Les pourparlers sur la Syrie cruciaux pour empêcher de nouveaux attentats

Reuters

Les attentats de Bruxelles ont rappelé l'urgence de parvenir à une solution négociée en Syrie, ont souligné mardi l'ONU et l'opposition syrienne à Genève, où se déroulent de fragiles pourparlers de paix.

"La tragédie" de Bruxelles souligne une nouvelle fois "que nous n'avons pas de temps à perdre", a estimé l'émissaire de l'ONU pour la Syrie, Staffan de Mistura, pour qui "il faut éteindre le feu" dans ce pays.

"La solution de la lutte contre le terrorisme (...) est de trouver une formule de transition politique en Syrie", a martelé le diplomate qui supervise les discussions indirectes entre le régime de Damas et l'opposition.

Des attaques contre l'aéroport international et une station de métro de Bruxelles ont fait au moins 34 morts et plus de 200 blessés mardi matin.

Elles ont été revendiquées par le groupe Etat islamique (EI) qui, après l'Irak, a gagné de larges pans du territoire syrien en profitant du chaos dans le pays.

En phase avec Staffan de Mistura, l'opposition syrienne a également estimé que ces attaques rappelaient le lien entre la "folie des terroristes" au Moyen-Orient et en Europe.

"Le processus de Genève est aujourd'hui fondamental pour rétablir l'équilibre politique global et éviter le chaos dont nous menacent les fanatiques", a déclaré la porte-parole du Haut comité des négociations (HCN), Bassma Kodmani.

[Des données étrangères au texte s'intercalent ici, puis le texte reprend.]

-- ==== Sys2Proof/Certificates/Slice0/Obligations.lean ====
section
/-! DEFINITION. The statements for the provers. Each docstring names the rule it formalises. -/

open Sys2Proof Sys2Proof.Machine

/-! ## Encoding and decoding -/

/-- R77: the worked encodings, and one word of AND and OR (95_test_vectors.md P2), written out byte by byte under the
default `TAG`, which the spec takes from general knowledge (R72, log entry 1); its illegal tags are 0x05 to 0xFF (R73). -/
def Obligations.WrittenOutWordsDecode : Prop :=
  encode defaultTags (.xor 2 0 1) = [0x00, 0x02, 0x00, 0x00, 0x00, 0x01, 0x00] ∧
  encode defaultTags (.not 8 4) = [0x03, 0x08, 0x00, 0x04, 0x00] ∧
  encode defaultTags (.random 2) = [0x04, 0x02, 0x00] ∧
  decode defaultTags [0x00, 0x02, 0x00, 0x00, 0x00, 0x01, 0x00] = .ok (.xor 2 0 1) [] ∧
  decode defaultTags [0x01, 0x05, 0x00, 0x00, 0x00, 0x01, 0x00] = .ok (.and 5 0 1) [] ∧
  decode defaultTags [0x02, 0x07, 0x00, 0x05, 0x00, 0x06, 0x00] = .ok (.or 7 5 6) [] ∧
  decode defaultTags [0x03, 0x08, 0x00, 0x04, 0x00] = .ok (.not 8 4) [] ∧
  decode defaultTags [0x04, 0x02, 0x00] = .ok (.random 2) [] ∧
  ∀ t : Byte, t ∉ defaultTags.tags ↔ 5 ≤ t.toNat

/-- Decoding an encoded instruction gives it back with every operand, whatever follows it, for every injective `TAG`. -/
def Obligations.DecodeInvertsEncode : Prop :=
  ∀ (T : TagMap) (i : Instr) (rest : List Byte), T.wf → decode T (encode T i ++ rest) = .ok i rest

/-- R64, R75: only an instruction's own encoding decodes to it, so that one byte string stands for each instruction. -/
def Obligations.EncodeInvertsDecode : Prop :=
  ∀ (T : TagMap) (bytes : List Byte) (i : Instr) (rest : List Byte), T.wf →
    decode T bytes = .ok i rest → bytes = encode T i ++ rest

/-- R98: a tag byte outside `TAG` aborts the Evaluate with UnknownOpcode, even when no bytes follow it; the sink is
closed, no wire is written and no record appended. -/
def Obligations.UnknownTagsAbort : Prop :=
  ∀ (s : State) (t : Byte), s.Evaluating → s.circuit.wf → s.moreInstructions = true →
    s.circuit.opcodes[s.pc]? = some t → t ∉ s.tags.tags →
    s.AbortsInFlight (.unknownOpcode s.n s.pc t)

/-- R97: a read past `opcodes_size` is never made: the Evaluate aborts with TruncatedInstruction when the tag byte, or
after a known tag a field, would lie past the end. The error's name is the spec's own (its decision D28). -/
def Obligations.TruncatedInstructionsAbort : Prop :=
  ∀ s : State, s.Evaluating → s.tags.wf → s.circuit.wf → s.moreInstructions = true →
    (s.pc + 1 > s.circuit.header.opcodesSize.toNat → s.AbortsInFlight (.truncatedInstruction s.n s.pc)) ∧
    (∀ op : Op, s.circuit.opcodes[s.pc]? = some (s.tags.tag op) →
      s.pc + op.width > s.circuit.header.opcodesSize.toNat → s.AbortsInFlight (.truncatedInstruction s.n s.pc))

/-- A step runs the decoded instruction: with an Evaluate in flight and an instruction left, when the bytes at the
cursor decode, the step is the meaning of the instruction they decode to (R96 to R101). -/
def Obligations.StepRunsTheDecodedInstruction : Prop :=
  ∀ (s : State) (i : Instr) (rest : List Byte), s.Evaluating → s.n < s.circuit.header.numOpcodes.toNat →
    decode s.tags ((s.circuit.opcodes.take s.circuit.header.opcodesSize.toNat).drop s.pc) = .ok i rest →
    step s = exec i s

/-! ## The instructions -/

/-- R108. -/
def Obligations.XorMeaning : Prop :=
  (∀ (T : TagMap) (d0 d1 a0 a1 b0 b1 : Byte) (rest : List Byte), T.wf →
    decode T (T.xorTag :: d0 :: d1 :: a0 :: a1 :: b0 :: b1 :: rest) =
      .ok (.xor (addrOfBytes d0 d1) (addrOfBytes a0 a1) (addrOfBytes b0 b1)) rest) ∧
  ∀ (d s1 s2 : WireAddr) (s : State),
    GateContract (.xor d s1 s2) s (s.readWire s1.toNat ^^^ s.readWire s2.toNat) 7

/-- R109. -/
def Obligations.AndMeaning : Prop :=
  (∀ (T : TagMap) (d0 d1 a0 a1 b0 b1 : Byte) (rest : List Byte), T.wf →
    decode T (T.andTag :: d0 :: d1 :: a0 :: a1 :: b0 :: b1 :: rest) =
      .ok (.and (addrOfBytes d0 d1) (addrOfBytes a0 a1) (addrOfBytes b0 b1)) rest) ∧
  ∀ (d s1 s2 : WireAddr) (s : State),
    GateContract (.and d s1 s2) s (s.readWire s1.toNat &&& s.readWire s2.toNat) 7

/-- R110. -/
def Obligations.OrMeaning : Prop :=
  (∀ (T : TagMap) (d0 d1 a0 a1 b0 b1 : Byte) (rest : List Byte), T.wf →
    decode T (T.orTag :: d0 :: d1 :: a0 :: a1 :: b0 :: b1 :: rest) =
      .ok (.or (addrOfBytes d0 d1) (addrOfBytes a0 a1) (addrOfBytes b0 b1)) rest) ∧
  ∀ (d s1 s2 : WireAddr) (s : State),
    GateContract (.or d s1 s2) s (s.readWire s1.toNat ||| s.readWire s2.toNat) 7

/-- R111. What the mask is, and so which lanes are inverted, is NotInvertsExactlyTheActiveLanes. -/
def Obligations.NotMeaning : Prop :=
  (∀ (T : TagMap) (d0 d1 a0 a1 : Byte) (rest : List Byte), T.wf →
    decode T (T.notTag :: d0 :: d1 :: a0 :: a1 :: rest) = .ok (.not (addrOfBytes d0 d1) (addrOfBytes a0 a1)) rest) ∧
  ∀ (d s1 : WireAddr) (s : State), GateContract (.not d s1) s (s.notMask ^^^ s.readWire s1.toNat) 5

/-- R112, R116: the zero word when `random_enable` is false, with no draw taken; else a draw, and the source moves on by
one draw. The draw is the next of those fixed in advance, so that every word is some RANDOM's result, or else the free
word of its sequence and number; a second RANDOM takes the draw after it. That the draw is not masked to the batch is
the spec's decision D13; that a source is a list of draws and a free word for each number is the model's (log entry 2). -/
def Obligations.RandomMeaning : Prop :=
  (∀ (T : TagMap) (d0 d1 : Byte) (rest : List Byte), T.wf →
    decode T (T.randomTag :: d0 :: d1 :: rest) = .ok (.random (addrOfBytes d0 d1)) rest) ∧
  (∀ (d : WireAddr) (s : State), s.randomEnable = false →
    GateContract (.random d) s 0 3 ∧ ∀ t, exec (.random d) s = .next t → t.randomSource = s.randomSource) ∧
  (∀ (d : WireAddr) (s : State) (w : Word) (rest : List Word), s.randomEnable = true →
    s.randomSource.supplied = w :: rest →
    GateContract (.random d) s w 3 ∧
    ∀ t, d.toNat < s.memorySize → exec (.random d) s = .next t →
      t.randomSource =
        { sequence := s.randomSource.sequence, drawn := s.randomSource.drawn + 1, supplied := rest }) ∧
  (∀ (d : WireAddr) (s : State), s.randomEnable = true → s.randomSource.supplied = [] →
    GateContract (.random d) s (Config.randomWord s.randomSource.sequence s.randomSource.drawn) 3 ∧
    ∀ t, d.toNat < s.memorySize → exec (.random d) s = .next t →
      t.randomSource =
        { sequence := s.randomSource.sequence, drawn := s.randomSource.drawn + 1, supplied := [] }) ∧
  ∀ (d d' : WireAddr) (s t : State), s.randomEnable = true → s.Runs (.random d) → exec (.random d) s = .next t →
    (∀ w w' rest, s.randomSource.supplied = w :: w' :: rest → GateContract (.random d') t w' 3) ∧
    (s.randomSource.supplied = [] →
      GateContract (.random d') t (Config.randomWord s.randomSource.sequence (s.randomSource.drawn + 1)) 3)

/-- The frame of the five instructions. When one completes, only its destination wire, the cursor, the counter, the
trace (by the one record appended) and, for RANDOM with `random_enable` true, the random source change: every other wire
of the circuit, the circuit's header, tables and stream, every other circuit and every other field are as they were. -/
def Obligations.InstructionFrame : Prop :=
  ∀ (i : Instr) (s t : State), s.Runs i → exec i s = .next t →
    t = { s with
      circuits := t.circuits, randomSource := t.randomSource, pc := t.pc, n := t.n, trace := t.trace } ∧
    (t.randomSource ≠ s.randomSource → s.randomEnable = true ∧ ∃ d, i = .random d) ∧
    (∀ h, h ≠ s.current → t.circuits[h]? = s.circuits[h]?) ∧
    t.circuit = { s.circuit with ram := t.circuit.ram } ∧
    (∀ a, a ≠ i.dest.toNat → t.readWire a = s.readWire a) ∧
    ∃ records, t.trace = s.trace ++ records

/-- R100: operands are checked in the order d, s1, s2 before anything is read or written: the first that names no wire
aborts the Evaluate with AddressOutOfRange, and no wire, no record and no draw comes of the instruction. The error and
its order are the spec's decision D9. -/
def Obligations.OperandsAreCheckedInOrder : Prop :=
  ∀ (i : Instr) (s : State) (k : Nat) (x : WireAddr), i.operands[k]? = some x → s.memorySize ≤ x.toNat →
    (∀ (m : Nat) (y : WireAddr), m < k → i.operands[m]? = some y → y.toNat < s.memorySize) →
    ∃ t, exec i s = .next t ∧ t.status = .fault (.operandAddressOutOfRange s.n s.pc x) ∧ t.phase = .idle ∧
      t.circuits = s.circuits ∧ t.trace = s.trace ∧ t.randomSource = s.randomSource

Les discussions, rendues possibles par une trêve entrée en vigueur le 27 février et plutôt respectée, visent à mettre un terme à un conflit qui a déjà fait plus de 270 000 morts et poussé des millions de personnes à l'exode.

Selon la feuille de route de l'ONU, elles doivent aboutir à la création dans six mois d'un "organe de transition", chargé d'élaborer une nouvelle Constitution et d'organiser des élections d'ici 18 mois. Mais les négociations progressent extrêmement lentement.

Tordre le bras

"L'atmosphère a changé" depuis un round de discussions avorté en début d'année, a assuré Staffan de Mistura. Après une dizaine de jours en Suisse, "personne n'est parti, n'a claqué la porte ou rejeté son interlocuteur", s'est-t-il modestement réjouit.

Aucune avancée concrète n'a toutefois été enregistrée et la méfiance reste palpable entre les frères ennemis, aux vues antinomiques.

L'opposition exige le départ immédiat de Bachar al-Assad et de réels pouvoirs. "La Syrie n'appartient pas à une personne et il n'y aura pas de rôle pour une personne qui a du sang sur les mains", a encore martelé mardi Assad al-Zoabi du HCN.

Il est "hors de question" de discuter du sort du président Assad, avait à l'inverse martelé la délégation du régime lundi, en refusant de préciser sa vision de la transition politique.

"Le régime ne lâche rien car il sait que si une vraie négociation s’engage, c’est le début de la fin pour lui", a commenté pour l'AFP l'analyste Agnès Levallois, spécialiste du Moyen-Orient.

"Il va utiliser tous les subterfuges pour jouer la montre, a-t-elle prédit. C’est sa seule planche de salut, l’espoir que de Mistura finisse par rendre son tablier comme l’avaient fait ses prédécesseurs", Kofi Annan en 2012 et Lakhdar Brahimi en 2014.

Pour elle, les Russes ont toutefois les moyens de "tordre le bras" à leur allié. Et la visite à Moscou du secrétaire d'Etat américain John Kerry, qui a quitté mardi soir les Etats-Unis, pourrait être l'occasion de nouvelles pressions.

En intervenant militairement en Syrie à partir de la fin septembre, la Russie a permis au régime de Bachar al-Assad de regagner une partie des territoires perdus.

Mais l'annonce surprise, il y a huit jours, du retrait partiel des troupes russes a été analysée comme un signal envoyé au régime pour qu'il s'engage sérieusement dans les discussions.

"On a des attentes fortes envers les discussions de Moscou", a reconnu Staffan de Mistura. "On espère qu'elles seront productives et nous aideront à reprendre les discussions plus en profondeur", après une pause de plusieurs jours qui débutera jeudi soir.